→ **Problem details**:
Which lines in the data contain the word "together"? Please copy each of them.

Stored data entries

-- ==== Sys2Proof/Laws/Bits.lean ====
section
/-! SUPPORT. Taking a byte or a word apart and putting it together again. -/

namespace Sys2Proof.Laws

@[simp] theorem typeBits_append (df : BitVec 5) (fs : BitVec 3) : typeBits (df ++ fs) = df :=
  BitVec.extractLsb'_append_eq_left

@[simp] theorem low3Bits_append (df : BitVec 5) (fs : BitVec 3) : low3Bits (df ++ fs) = fs :=
  BitVec.extractLsb'_append_eq_right

/-- A byte is its type field followed by its low three bits. -/
@[simp] theorem typeBits_append_low3Bits (b : Byte) : typeBits b ++ low3Bits b = b := by
  have h : b.extractLsb' 3 5 ++ b.extractLsb' 0 3 = b.extractLsb' 0 8 :=
    BitVec.extractLsb'_append_extractLsb'_eq_extractLsb' rfl
  exact h.trans BitVec.extractLsb'_eq_self

/-- Three bytes taken from a 24-bit word, put together, give the word. -/
@[simp] theorem append_bytes_24 (x : BitVec 24) :
    x.extractLsb' 16 8 ++ x.extractLsb' 8 8 ++ x.extractLsb' 0 8 = x := by
  have h : x.extractLsb' 16 8 ++ x.extractLsb' 8 8 = x.extractLsb' 8 16 :=
    BitVec.extractLsb'_append_extractLsb'_eq_extractLsb' rfl
  have h' : x.extractLsb' 8 16 ++ x.extractLsb' 0 8 = x.extractLsb' 0 24 :=
    BitVec.extractLsb'_append_extractLsb'_eq_extractLsb' rfl
  rw [h]
  exact h'.trans BitVec.extractLsb'_eq_self

/-- The number of two words put together. -/
theorem toNat_append_eq {n m : Nat} (a : BitVec n) (b : BitVec m) : (a ++ b).toNat = a.toNat * 2 ^ m + b.toNat := by
  rw [BitVec.toNat_append, ← Nat.shiftLeft_add_eq_or_of_lt b.isLt, Nat.shiftLeft_eq]

/-- Six bytes taken from a 48-bit word, put together, give the word. -/
@[simp] theorem append_bytes_48 (x : BitVec 48) :
    x.extractLsb' 40 8 ++ x.extractLsb' 32 8 ++ x.extractLsb' 24 8 ++ x.extractLsb' 16 8 ++ x.extractLsb' 8 8 ++
      x.extractLsb' 0 8 = x := by
  apply BitVec.eq_of_toNat_eq
  erw [toNat_append_eq, toNat_append_eq, toNat_append_eq, toNat_append_eq, toNat_append_eq]
  simp only [BitVec.extractLsb'_toNat, Nat.shiftRight_eq_div_pow]
  have := x.isLt
  omega

/-- A 56-bit word is its top byte followed by its low 48 bits. -/
@[simp] theorem append_top_byte_56 (x : BitVec 56) : x.extractLsb' 48 8 ++ x.extractLsb' 0 48 = x := by
  have h : x.extractLsb' 48 8 ++ x.extractLsb' 0 48 = x.extractLsb' 0 56 :=
    BitVec.extractLsb'_append_extractLsb'_eq_extractLsb' rfl
  exact h.trans BitVec.extractLsb'_eq_self

end Sys2Proof.Laws
end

→ **Exercise solution**:
/-! SUPPORT. Taking a byte or a word apart and putting it together again. -/
/-- Three bytes taken from a 24-bit word, put together, give the word. -/
/-- The number of two words put together. -/
/-- Six bytes taken from a 48-bit word, put together, give the word. -/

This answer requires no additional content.